Victor Davis Hanson‘s latest column at National Review Online challenges conventional wisdom about the value of “diversity.”
Emphasizing diversity has been the pitfall, not the strength, of nations throughout history.
The Roman Empire worked as long as Iberians, Greeks, Jews, Gauls, and myriad other African, Asian, and European communities spoke Latin, cherished habeas corpus, and saw being Roman as preferable to identifying with their own particular tribe. By the fifth century, diversity had won out but would soon prove a fatal liability.
Rome disintegrated when it became unable to assimilate new influxes of northern European tribes. Newcomers had no intention of giving up their Gothic, Hunnish, or Vandal identities.

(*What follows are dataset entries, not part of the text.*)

@[simp] theorem State.respond_rank (c : Code) (data : Data) : (s.respond c data).rank = s.rank := rfl
@[simp] theorem State.respond_idx (c : Code) (data : Data) : (s.respond c data).idx = s.idx := rfl
@[simp] theorem State.respond_size (c : Code) (data : Data) : (s.respond c data).size = s.size := rfl
@[simp] theorem State.respond_enc (c : Code) (data : Data) : (s.respond c data).enc = s.enc := rfl
@[simp] theorem State.respond_dec (c : Code) (data : Data) : (s.respond c data).dec = s.dec := rfl
@[simp] theorem State.respond_status (c : Code) (data : Data) : (s.respond c data).status = s.status := rfl
@[simp] theorem State.respond_faultFlag (c : Code) (data : Data) : (s.respond c data).faultFlag = s.faultFlag := rfl
@[simp] theorem State.respond_arg (c : Code) (data : Data) : (s.respond c data).arg = s.arg := rfl
@[simp] theorem State.respond_res (c : Code) (data : Data) : (s.respond c data).res = data := rfl
@[simp] theorem State.respond_buf (c : Code) (data : Data) : (s.respond c data).buf = s.buf := rfl
@[simp] theorem State.respond_ech (c : Code) (data : Data) : (s.respond c data).ech = s.ech := rfl
@[simp] theorem State.respond_dch (c : Code) (data : Data) : (s.respond c data).dch = s.dch := rfl
@[simp] theorem State.respond_port (c : Code) (data : Data) : (s.respond c data).port = s.port := rfl
@[simp] theorem State.respond_responses (c : Code) (data : Data) : (s.respond c data).responses = s.responses ++ [responseWord c data] := rfl

@[simp] theorem State.complete_rank (data : Data) : (s.complete data).rank = s.rank := rfl
@[simp] theorem State.complete_idx (data : Data) : (s.complete data).idx = s.idx := rfl
@[simp] theorem State.complete_size (data : Data) : (s.complete data).size = s.size := rfl
@[simp] theorem State.complete_enc (data : Data) : (s.complete data).enc = s.enc := rfl
@[simp] theorem State.complete_dec (data : Data) : (s.complete data).dec = s.dec := rfl
@[simp] theorem State.complete_status (data : Data) : (s.complete data).status = codeBits .ok := rfl
@[simp] theorem State.complete_faultFlag (data : Data) : (s.complete data).faultFlag = s.faultFlag := rfl
@[simp] theorem State.complete_arg (data : Data) : (s.complete data).arg = s.arg := rfl
@[simp] theorem State.complete_res (data : Data) : (s.complete data).res = data := rfl
@[simp] theorem State.complete_buf (data : Data) : (s.complete data).buf = s.buf := rfl
@[simp] theorem State.complete_ech (data : Data) : (s.complete data).ech = s.ech := rfl
@[simp] theorem State.complete_dch (data : Data) : (s.complete data).dch = s.dch := rfl
@[simp] theorem State.complete_port (data : Data) : (s.complete data).port = s.port := rfl
@[simp] theorem State.complete_responses (data : Data) : (s.complete data).responses = s.responses ++ [responseWord .ok data] := rfl

@[simp] theorem State.raise_rank (c : Code) : (s.raise c).rank = s.rank := rfl
@[simp] theorem State.raise_idx (c : Code) : (s.raise c).idx = s.idx := rfl
@[simp] theorem State.raise_size (c : Code) : (s.raise c).size = s.size := rfl
@[simp] theorem State.raise_enc (c : Code) : (s.raise c).enc = s.enc := rfl
@[simp] theorem State.raise_dec (c : Code) : (s.raise c).dec = s.dec := rfl
@[simp] theorem State.raise_status (c : Code) : (s.raise c).status = codeBits c := rfl
@[simp] theorem State.raise_faultFlag (c : Code) : (s.raise c).faultFlag = s.faultFlag := rfl
@[simp] theorem State.raise_arg (c : Code) : (s.raise c).arg = s.arg := rfl
@[simp] theorem State.raise_res (c : Code) : (s.raise c).res = 0 := rfl
@[simp] theorem State.raise_buf (c : Code) : (s.raise c).buf = s.buf := rfl
@[simp] theorem State.raise_ech (c : Code) : (s.raise c).ech = s.ech := rfl
@[simp] theorem State.raise_dch (c : Code) : (s.raise c).dch = s.dch := rfl
@[simp] theorem State.raise_port (c : Code) : (s.raise c).port = s.port := rfl
@[simp] theorem State.raise_responses (c : Code) : (s.raise c).responses = s.responses ++ [responseWord c 0] := rfl

@[simp] theorem State.raiseInternal_rank : (s.raiseInternal).rank = s.rank := rfl
@[simp] theorem State.raiseInternal_idx : (s.raiseInternal).idx = s.idx := rfl
@[simp] theorem State.raiseInternal_size : (s.raiseInternal).size = s.size := rfl
@[simp] theorem State.raiseInternal_enc : (s.raiseInternal).enc = s.enc := rfl
@[simp] theorem State.raiseInternal_dec : (s.raiseInternal).dec = s.dec := rfl
@[simp] theorem State.raiseInternal_status : (s.raiseInternal).status = codeBits .internal := rfl
@[simp] theorem State.raiseInternal_faultFlag : (s.raiseInternal).faultFlag = true := rfl
@[simp] theorem State.raiseInternal_arg : (s.raiseInternal).arg = s.arg := rfl
@[simp] theorem State.raiseInternal_res : (s.raiseInternal).res = 0 := rfl
@[simp] theorem State.raiseInternal_buf : (s.raiseInternal).buf = s.buf := rfl
@[simp] theorem State.raiseInternal_ech : (s.raiseInternal).ech = s.ech := rfl
@[simp] theorem State.raiseInternal_dch : (s.raiseInternal).dch = s.dch := rfl
@[simp] theorem State.raiseInternal_port : (s.raiseInternal).port = s.port := rfl
@[simp] theorem State.raiseInternal_responses : (s.raiseInternal).responses = s.responses ++ [responseWord .internal 0] := rfl

@[simp] theorem State.accept_rank (w : Word) (rest : List PortEvent) : (s.accept w rest).rank = s.rank := rfl
@[simp] theorem State.accept_idx (w : Word) (rest : List PortEvent) : (s.accept w rest).idx = s.idx := rfl
@[simp] theorem State.accept_size (w : Word) (rest : List PortEvent) : (s.accept w rest).size = s.size := rfl
@[simp] theorem State.accept_enc (w : Word) (rest : List PortEvent) : (s.accept w rest).enc = s.enc := rfl
@[simp] theorem State.accept_dec (w : Word) (rest : List PortEvent) : (s.accept w rest).dec = s.dec := rfl
@[simp] theorem State.accept_status (w : Word) (rest : List PortEvent) : (s.accept w rest).status = s.status := rfl
@[simp] theorem State.accept_faultFlag (w : Word) (rest : List PortEvent) : (s.accept w rest).faultFlag = s.faultFlag := rfl
@[simp] theorem State.accept_arg (w : Word) (rest : List PortEvent) : (s.accept w rest).arg = argField w := rfl
@[simp] theorem State.accept_res (w : Word) (rest : List PortEvent) : (s.accept w rest).res = s.res := rfl
@[simp] theorem State.accept_buf (w : Word) (rest : List PortEvent) : (s.accept w rest).buf = s.buf := rfl
@[simp] theorem State.accept_ech (w : Word) (rest : List PortEvent) : (s.accept w rest).ech = s.ech := rfl
@[simp] theorem State.accept_dch (w : Word) (rest : List PortEvent) : (s.accept w rest).dch = s.dch := rfl
@[simp] theorem State.accept_port (w : Word) (rest : List PortEvent) : (s.accept w rest).port = rest := rfl
@[simp] theorem State.accept_responses (w : Word) (rest : List PortEvent) : (s.accept w rest).responses = s.responses := rfl

@[simp] theorem State.applyReset_rank : (s.applyReset).rank = State.reset.rank := rfl
@[simp] theorem State.applyReset_idx : (s.applyReset).idx = State.reset.idx := rfl
@[simp] theorem State.applyReset_size : (s.applyReset).size = State.reset.size := rfl
@[simp] theorem State.applyReset_enc : (s.applyReset).enc = State.reset.enc := rfl
@[simp] theorem State.applyReset_dec : (s.applyReset).dec = State.reset.dec := rfl
@[simp] theorem State.applyReset_status : (s.applyReset).status = State.reset.status := rfl
@[simp] theorem State.applyReset_faultFlag : (s.applyReset).faultFlag = State.reset.faultFlag := rfl
@[simp] theorem State.applyReset_arg : (s.applyReset).arg = State.reset.arg := rfl
@[simp] theorem State.applyReset_res : (s.applyReset).res = State.reset.res := rfl
@[simp] theorem State.applyReset_buf : (s.applyReset).buf = s.buf := rfl
@[simp] theorem State.applyReset_ech : (s.applyReset).ech = s.ech := rfl
@[simp] theorem State.applyReset_dch : (s.applyReset).dch = s.dch := rfl
@[simp] theorem State.applyReset_port : (s.applyReset).port = s.port := rfl
@[simp] theorem State.applyReset_responses : (s.applyReset).responses = s.responses := rfl

@[simp] theorem State.fillBuf_rank (a : Data) (v : Byte) : (s.fillBuf a v).rank = s.rank := rfl
@[simp] theorem State.fillBuf_idx (a : Data) (v : Byte) : (s.fillBuf a v).idx = s.idx := rfl
@[simp] theorem State.fillBuf_size (a : Data) (v : Byte) : (s.fillBuf a v).size = s.size := rfl
@[simp] theorem State.fillBuf_enc (a : Data) (v : Byte) : (s.fillBuf a v).enc = s.enc := rfl
@[simp] theorem State.fillBuf_dec (a : Data) (v : Byte) : (s.fillBuf a v).dec = s.dec := rfl
@[simp] theorem State.fillBuf_status (a : Data) (v : Byte) : (s.fillBuf a v).status = s.status := rfl
@[simp] theorem State.fillBuf_faultFlag (a : Data) (v : Byte) : (s.fillBuf a v).faultFlag = s.faultFlag := rfl
@[simp] theorem State.fillBuf_arg (a : Data) (v : Byte) : (s.fillBuf a v).arg = s.arg := rfl
@[simp] theorem State.fillBuf_res (a : Data) (v : Byte) : (s.fillBuf a v).res = s.res := rfl
@[simp] theorem State.fillBuf_buf (a : Data) (v : Byte) : (s.fillBuf a v).buf = s.buf.writeByte a.toNat v := rfl
@[simp] theorem State.fillBuf_ech (a : Data) (v : Byte) : (s.fillBuf a v).ech = s.ech := rfl
@[simp] theorem State.fillBuf_dch (a : Data) (v : Byte) : (s.fillBuf a v).dch = s.dch := rfl
@[simp] theorem State.fillBuf_port (a : Data) (v : Byte) : (s.fillBuf a v).port = s.port := rfl
@[simp] theorem State.fillBuf_responses (a : Data) (v : Byte) : (s.fillBuf a v).responses = s.responses := rfl

@[simp] theorem State.appendEch_rank (bs : List Bool) : (s.appendEch bs).rank = s.rank := rfl
@[simp] theorem State.appendEch_idx (bs : List Bool) : (s.appendEch bs).idx = s.idx := rfl
@[simp] theorem State.appendEch_size (bs : List Bool) : (s.appendEch bs).size = s.size := rfl
@[simp] theorem State.appendEch_enc (bs : List Bool) : (s.appendEch bs).enc = s.enc := rfl
@[simp] theorem State.appendEch_dec (bs : List Bool) : (s.appendEch bs).dec = s.dec := rfl
@[simp] theorem State.appendEch_status (bs : List Bool) : (s.appendEch bs).status = s.status := rfl
@[simp] theorem State.appendEch_faultFlag (bs : List Bool) : (s.appendEch bs).faultFlag = s.faultFlag := rfl
@[simp] theorem State.appendEch_arg (bs : List Bool) : (s.appendEch bs).arg = s.arg := rfl
@[simp] theorem State.appendEch_res (bs : List Bool) : (s.appendEch bs).res = s.res := rfl
@[simp] theorem State.appendEch_buf (bs : List Bool) : (s.appendEch bs).buf = s.buf := rfl
@[simp] theorem State.appendEch_ech (bs : List Bool) : (s.appendEch bs).ech = { s.ech with bits := s.ech.bits ++ bs } := rfl
@[simp] theorem State.appendEch_dch (bs : List Bool) : (s.appendEch bs).dch = s.dch := rfl
@[simp] theorem State.appendEch_port (bs : List Bool) : (s.appendEch bs).port = s.port := rfl
@[simp] theorem State.appendEch_responses (bs : List Bool) : (s.appendEch bs).responses = s.responses := rfl

@[simp] theorem State.supplyDch_rank (bs : List Bool) : (s.supplyDch bs).rank = s.rank := rfl
@[simp] theorem State.supplyDch_idx (bs : List Bool) : (s.supplyDch bs).idx = s.idx := rfl
@[simp] theorem State.supplyDch_size (bs : List Bool) : (s.supplyDch bs).size = s.size := rfl
@[simp] theorem State.supplyDch_enc (bs : List Bool) : (s.supplyDch bs).enc = s.enc := rfl
@[simp] theorem State.supplyDch_dec (bs : List Bool) : (s.supplyDch bs).dec = s.dec := rfl
@[simp] theorem State.supplyDch_status (bs : List Bool) : (s.supplyDch bs).status = s.status := rfl
@[simp] theorem State.supplyDch_faultFlag (bs : List Bool) : (s.supplyDch bs).faultFlag = s.faultFlag := rfl
@[simp] theorem State.supplyDch_arg (bs : List Bool) : (s.supplyDch bs).arg = s.arg := rfl
@[simp] theorem State.supplyDch_res (bs : List Bool) : (s.supplyDch bs).res = s.res := rfl
@[simp] theorem State.supplyDch_buf (bs : List Bool) : (s.supplyDch bs).buf = s.buf := rfl
@[simp] theorem State.supplyDch_ech (bs : List Bool) : (s.supplyDch bs).ech = s.ech := rfl
@[simp] theorem State.supplyDch_dch (bs : List Bool) : (s.supplyDch bs).dch = { s.dch with bits := s.dch.bits ++ bs } := rfl
@[simp] theorem State.supplyDch_port (bs : List Bool) : (s.supplyDch bs).port = s.port := rfl
@[simp] theorem State.supplyDch_responses (bs : List Bool) : (s.supplyDch bs).responses = s.responses := rfl

@[simp] theorem State.moveDch_rank (pos : Nat) : (s.moveDch pos).rank = s.rank := rfl
@[simp] theorem State.moveDch_idx (pos : Nat) : (s.moveDch pos).idx = s.idx := rfl
@[simp] theorem State.moveDch_size (pos : Nat) : (s.moveDch pos).size = s.size := rfl
@[simp] theorem State.moveDch_enc (pos : Nat) : (s.moveDch pos).enc = s.enc := rfl
@[simp] theorem State.moveDch_dec (pos : Nat) : (s.moveDch pos).dec = s.dec := rfl
@[simp] theorem State.moveDch_status (pos : Nat) : (s.moveDch pos).status = s.status := rfl
@[simp] theorem State.moveDch_faultFlag (pos : Nat) : (s.moveDch pos).faultFlag = s.faultFlag := rfl
@[simp] theorem State.moveDch_arg (pos : Nat) : (s.moveDch pos).arg = s.arg := rfl
@[simp] theorem State.moveDch_res (pos : Nat) : (s.moveDch pos).res = s.res := rfl
@[simp] theorem State.moveDch_buf (pos : Nat) : (s.moveDch pos).buf = s.buf := rfl
@[simp] theorem State.moveDch_ech (pos : Nat) : (s.moveDch pos).ech = s.ech := rfl
@[simp] theorem State.moveDch_dch (pos : Nat) : (s.moveDch pos).dch = { s.dch with pos := pos } := rfl
@[simp] theorem State.moveDch_port (pos : Nat) : (s.moveDch pos).port = s.port := rfl
@[simp] theorem State.moveDch_responses (pos : Nat) : (s.moveDch pos).responses = s.responses := rfl
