theorem row_unique {w : Word} {row row' : Word × Word} (h : row ∈ tableRows) (h' : row' ∈ tableRows)
    (hsel : Selects row w) (hsel' : Selects row' w) : row = row' := by
  rw [tableRows_eq, List.mem_map] at h h'
  obtain ⟨f, hf, rfl⟩ := h
  obtain ⟨g, hg, rfl⟩ := h'
  rw [selects_rowOf_iff] at hsel hsel'
  rw [rowForms_of_opcode_eq f hf g hg (hsel.1.symm.trans hsel'.1)]

/-- Settles O1: the decoder reads back the opcode and, the zero field being zero, the operand. -/
theorem decodeOfEncode : Obligations.DecodeOfEncode := fun _ => decode_encode

/-- Settles O2: a decoded command has both fields of its word. -/
theorem encodeOfDecode : Obligations.EncodeOfDecode := fun _ _ => wellFormed_and_encode_of_decode

/-- Settles O3: a row selects the words of its opcode whose operand fits, and the decoder accepts no others. -/
theorem rowSelection : Obligations.RowSelection := by
  refine ⟨fun w i hd => ⟨selects_of_decode_ok hd, mem_tableRows i⟩, fun w => ⟨?selected, ?decoded⟩,
    fun w row h row' h' => row_unique h h'⟩
  case decoded => exact fun ⟨_, hrow, hsel⟩ => decodes_of_selects hrow hsel
  case selected =>
    rintro (⟨i, hd⟩ | hd)
    · exact ⟨_, mem_tableRows i, selects_of_decode_ok hd⟩
    · exact ⟨_, mem_tableRows (.rdcsr 0), selects_of_decode_csrOutOfRange hd 0⟩

/-- Settles O4, by evaluating the decoder on the twelve words. -/
theorem specWordsDecode : Obligations.SpecWordsDecode := by
  unfold Obligations.SpecWordsDecode
  decide

/-! ### Illegal words (R74, R75) -/

/-- The rows by the kind of their operand, in the spelling of R75. -/
theorem rowForms_kinds : ∀ f ∈ rowForms,
    f.2 = 24 ∨ f.1.toNat ∈ [0x00, 0x04, 0x06, 0x0B] ∧ f.2 = 0 ∨ f.1.toNat ∈ [0x05, 0x07, 0x09, 0x0C] ∧ f.2 = 8 ∨
      f.1.toNat ∈ [0x08, 0x0A] ∧ f.2 = 9 := by decide

theorem illegalWord_of_nonzero {w : Word} {n : Nat} (hform : (opField w, n) ∈ rowForms)
    (harg : 2 ^ n ≤ (argField w).toNat) : IllegalWord w := by
  have hkind := rowForms_kinds _ hform
  rw [argField_toNat] at harg
  rw [opField_toNat] at hkind
  obtain rfl | ⟨hop, rfl⟩ | ⟨hop, rfl⟩ | ⟨hop, rfl⟩ := hkind
  · omega
  · exact .inr (.inl ⟨hop, Nat.one_le_iff_ne_zero.mp harg⟩)
  · exact .inr (.inr (.inl ⟨hop, harg⟩))
  · exact .inr (.inr (.inr (.inl ⟨hop, harg⟩)))

theorem not_illegalWord_encode {i : Instr} (hwf : i.wellFormed = true) : ¬IllegalWord (encode i) := by
  have hop : opOf (encode i) = i.opcode.toNat := by rw [← opField_encode, opField_toNat]
  have harg : argOf (encode i) = i.operand.toNat := by rw [← argField_encode, argField_toNat]
  have hlt := operand_lt i
  rw [IllegalWord, hop, harg]
  cases i with
  | nop | mtfFbegin | mtfIbegin | rgdDec => decide
  | mtfSetsize n | mtfFwd n | mtfInv n => simp [Instr.opcode]
  | mtfFsym b | mtfIsym b | rgeEnc b | rgeCfg signed b | rgdCfg signed b =>
    simpa [Instr.opcode, Instr.operandBits] using hlt
  | rdcsr csr =>
    have hcsr : (Instr.rdcsr csr).operand.toNat < 4 := (toNat_setWidth_le 24 csr).trans_lt (of_decide_eq_true hwf)
    simpa [Instr.opcode, Instr.operandBits] using ⟨hlt, hcsr⟩

/-- The decoder refuses the illegal words ... -/
theorem decode_error_of_illegalWord {w : Word} (h : IllegalWord w) : ∃ e, decode w = .error e := by
  cases hd : decode w with
  | error e => exact ⟨e, rfl⟩
  | ok i =>
    obtain ⟨hwf, rfl⟩ := wellFormed_and_encode_of_decode hd
    exact absurd h (not_illegalWord_encode hwf)

/-- ... and no others. -/
theorem decode_ok_of_not_illegalWord {w : Word} (h : ¬IllegalWord w) : ∃ i, decode w = .ok i := by
  have hd := decode_decoded w
  generalize decode w = r at hd ⊢
  cases hd with
  | @command i => exact ⟨i, rfl⟩
  | reserved hop =>
    rw [opField_toNat] at hop
    exact absurd (.inl hop) h
  | nonzero hform harg => exact absurd (illegalWord_of_nonzero hform harg) h
  | csr hop _ hcsr =>
    rw [opField_eq_iff_opOf] at hop
    rw [argField_toNat] at hcsr
    exact absurd (.inr (.inr (.inr (.inr ⟨hop, hcsr⟩)))) h

theorem rejectWord_eq_ite (s : State) (w : Word) :
    s.rejectWord w = if opOf w = 0x0C then answered s 3 0 else ended s 3 0 :=
  if_congr (opField_eq_iff_opOf w) rfl rfl

/-- Both `CFG` commands refuse a `logBase` outside 1 to 7 (42_rg_encoder.md R136, 43_rg_decoder.md R156). -/
theorem exec_cfg_of_illegal_logBase {s : State} {logBase : Byte} (signed : Bool) (hf : s.faultFlag = false)
    (hl : legalLogBase logBase = false) :
    exec (.rgeCfg signed logBase) s = .next (ended s 1 0) ∧ exec (.rgdCfg signed logBase) s = .next (ended s 1 0) := by
  simp only [exec, execRgeCfg, execRgdCfg, State.unlessLocked_of_clear hf, hl, Bool.and_false]
  exact ⟨rfl, rfl⟩

/-- Settles O5: the decoder refuses exactly the words of R74 and R75, and the commands check `logBase` themselves. -/
theorem illegalWordsAnswerIllegal : Obligations.IllegalWordsAnswerIllegal :=
  ⟨fun s w h => ⟨decode_error_of_illegalWord h, rejectWord_eq_ite s w⟩,
    fun _ _ => ⟨not_illegalWord_encode rfl, not_illegalWord_encode rfl⟩,
    fun _ signed logBase hf hl => exec_cfg_of_illegal_logBase signed hf ((legalLogBase_eq_false logBase).mpr hl),
    fun _ => decode_ok_of_not_illegalWord⟩

end Sys2Proof.Claims
end

section
/-! PROOFS. The codeword of `RGE.ENC` (30_encoding.md R78 to R80): the bits of its one `WriteBits` call are the
zeros of the quotient, the terminator, the remainder and the sign. -/

namespace Sys2Proof.Machine

open Claims

/-- The sign bit of a byte read as two's complement (R13, R80). -/
theorem getLsbD_seven (val : Byte) : val.getLsbD 7 = decide (128 ≤ val.toNat) :=
  val.msb_eq_getLsbD_last.symm.trans val.msb_eq_decide

theorem abs8_toNat (val : Byte) : (abs8 val).toNat = if 128 ≤ val.toNat then 256 - val.toNat else val.toNat := by
  simp only [abs8, getLsbD_seven, decide_eq_true_eq]
  split
  · rw [neg8, BitVec.toNat_ofNat]
    omega
  · rfl

/-- The byte that the encoder splits is the magnitude (42_rg_encoder.md R140). -/
theorem toNat_encoded_byte (signed : Bool) (val : Byte) :
    (if signed then abs8 val else val).toNat = magnitude signed val := by
  cases signed with
  | false => rfl
  | true => simp [magnitude, abs8_toNat]

theorem msbFirst_congr {v v' n : Nat} (h : ∀ j < n, v.testBit j = v'.testBit j) : msbFirst v n = msbFirst v' n := by
  induction n with
  | zero => rfl
  | succ n ih => rw [msbFirst, msbFirst, h n (Nat.lt_succ_self n), ih fun j hj => h j (Nat.lt_succ_of_lt hj)]

/-- The zeros, the terminator and the remainder: the call asks for more bits than the number has, and the terminator is
its highest bit (R78, R79). -/
theorem msbFirst_terminator_add (q logBase : Nat) {r : Nat} (hr : r < 2 ^ logBase) :
    msbFirst (2 ^ logBase + r) (q + 1 + logBase) =
      List.replicate q false ++ [true] ++ (List.range logBase).map fun j => r.testBit (logBase - 1 - j) := by
  have hlt : 2 ^ logBase + r < 2 ^ (1 + logBase) := by
    rw [Nat.pow_add]
    omega
  rw [Nat.add_assoc, msbFirst_of_lt hlt, msbFirst_add, List.append_assoc, ← msbFirst_eq_map]
  congr 2
  · rw [Nat.shiftRight_eq_div_pow, Nat.add_div_left _ (Nat.two_pow_pos _), Nat.div_eq_of_lt hr]
    rfl
  · exact msbFirst_congr fun j hj => Nat.testBit_two_pow_add_gt hj r

/-- The terminator set above the remainder is their sum (42_rg_encoder.md R142). -/
theorem or_terminator_remainder (m logBase : Nat) :
    1 <<< logBase ||| (m &&& (1 <<< logBase - 1)) = 2 ^ logBase + m % 2 ^ logBase := by
  rw [Nat.one_shiftLeft, Nat.and_two_pow_sub_one_eq_mod]
  have h := Nat.two_pow_add_eq_or_of_lt (Nat.mod_lt m (Nat.two_pow_pos logBase)) 1
  rwa [Nat.mul_one, eq_comm] at h

/-- A bit shifted in from below is sent last, as the sign is (R80). -/
theorem msbFirst_shiftLeft_or (v n : Nat) (b : Bool) : msbFirst (v <<< 1 ||| b.toNat) (n + 1) = msbFirst v n ++ [b] := by
  have hsum : v <<< 1 ||| b.toNat = 2 * v + b.toNat := by
    rw [Nat.shiftLeft_eq, Nat.mul_comm]
    exact (Nat.two_pow_add_eq_or_of_lt b.toNat_lt v).symm
  have hlow : (2 * v + b.toNat).testBit 0 = b := by cases b <;> simp
  have hhigh : (2 * v + b.toNat) >>> 1 = v := by
    have := b.toNat_lt
    omega
  rw [hsum, msbFirst_add, hhigh, msbFirst, hlow]
  rfl

/-- The bits of the encoder's call are the codeword, for every `logBase` (R78, R79, R80). -/
theorem msbFirst_codeword (signed : Bool) (logBase : Nat) (val : Byte) :
    msbFirst (codeword signed logBase val).1 (codeword signed logBase val).2 = codewordBits signed logBase val := by
  have hr := Nat.mod_lt (magnitude signed val) (Nat.two_pow_pos logBase)
  rw [codewordBits, ← msbFirst_terminator_add _ logBase hr]
  simp only [codeword, toNat_encoded_byte, or_terminator_remainder, Nat.shiftRight_eq_div_pow]
  split
  · next hv =>
    subst hv
    simp [magnitude, signPart, Nat.one_shiftLeft, Nat.add_comm]
  · next hv =>
    cases signed with
    | false => simp [signPart]
    | true =>
      simp only [if_true, msbFirst_shiftLeft_or, getLsbD_seven]
      rw [signPart, if_pos ⟨rfl, hv⟩]

end Sys2Proof.Machine

namespace Sys2Proof.Claims

open Machine

/-- Settles O28: the one write succeeds, and its bits are the codeword. -/
theorem encAppendsTheCodeword : Obligations.EncAppendsTheCodeword := by
  intro s val hf hvalid hanswer
  obtain ⟨-, hwrite⟩ | ⟨hfail, -⟩ := writeBits_cases s.ech (codeword s.enc.signed s.enc.logBase.toNat val).1
    (codeword s.enc.signed s.enc.logBase.toNat val).2
  · rw [msbFirst_codeword] at hwrite
    simp only [exec, execRgeEnc, State.unlessLocked_of_clear hf, if_pos hvalid, writeCodeword, hwrite]
    rfl
  · exact absurd hfail hanswer

/-- Settles O30: the magnitude 0 has the quotient and the remainder 0, and no sign. -/
theorem zeroCodeword : Obligations.ZeroCodeword := by
  intro signed logBase
  rw [msbFirst_codeword]
  simp [codewordBits, magnitude, signPart]

end Sys2Proof.Claims
end

section
/-! PROOFS. How the commands of the forward engine end (40_mtf_forward.md R95, R110, R115): one equation per ending. -/

namespace Sys2Proof.Machine

open Claims

/-! ### Endings -/

/-- A successful end, in the words of the claims (R72). -/
theorem complete_eq_ended (s : State) (data : Data) : s.complete data = ended s 0 data := rfl

/-- The error entry of a forward step, in the words of the claims (R101). -/
theorem raiseInternal_eq_ended (s : State) : s.raiseInternal = ended { s with faultFlag := true } 5 0 := rfl

/-- The fault lock turns a command of the forward engine away (60_exceptions.md R199). -/
theorem exec_forward_of_locked {i : Instr} (hi : isForward i = true) {s : State} (hf : s.faultFlag = true) :
    exec i s = .next (s.raise .internal) := by
  cases i with
  | mtfFbegin | mtfFsym | mtfFwd => exact congrArg Host.Outcome.next (State.unlessLocked_of_locked hf _)
  | _ => cases hi

section
variable {s : State} (hf : s.faultFlag = false)
include hf

theorem exec_mtfFbegin_of_clear :
    exec .mtfFbegin s = .next (ended { s with rank := RankStructure.canonical } 0 0) := by
  simp only [exec, execMtfFbegin, State.unlessLocked_of_clear hf, resetbal_eq, complete_eq_ended]

theorem exec_mtfFsym_of_fstep {v k : Byte} {r : RankStructure} (hstep : fstep s.rank v = some (k, r)) :
    exec (.mtfFsym v) s = .next (ended { s with rank := r } 0 (zext24 k)) := by
  simp only [exec, execMtfFsym, State.unlessLocked_of_clear hf, hstep, complete_eq_ended]

theorem exec_mtfFsym_of_fstep_none {v : Byte} (hstep : fstep s.rank v = none) :
    exec (.mtfFsym v) s = .next (ended { s with faultFlag := true } 5 0) := by
  simp only [exec, execMtfFsym, State.unlessLocked_of_clear hf, hstep, raiseInternal_eq_ended]

theorem exec_mtfFwd_of_gt {len : Data} (hlen : len < traversal s.size len) :
    exec (.mtfFwd len) s = .next (s.raise .range) := by
  simp only [exec, execMtfFwd, State.unlessLocked_of_clear hf, gt_iff_lt, if_pos hlen]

The propaganda of history’s multicultural empires — the Ottoman, the Russian, the Austro-Hungarian, the British, and the Soviet — was never the strength of their diversity. To avoid chaos, their governments bragged about the religious, ideological, or royal advantages of unity, not diversity.
Nor did more modern quagmires like Iraq, Lebanon, Syria, Rwanda, or Yugoslavia boast that they were “diverse.” Instead, their strongman leaders naturally claimed that they shared an all-encompassing commonality.
When such coerced harmony failed, these nations suffered the even worse consequences of diversity, as tribes and sects turned murderously upon each other.
For some reason, contemporary America believes that it can reject its uniquely successful melting pot to embrace a historically dangerous and discredited salad-bowl separatism.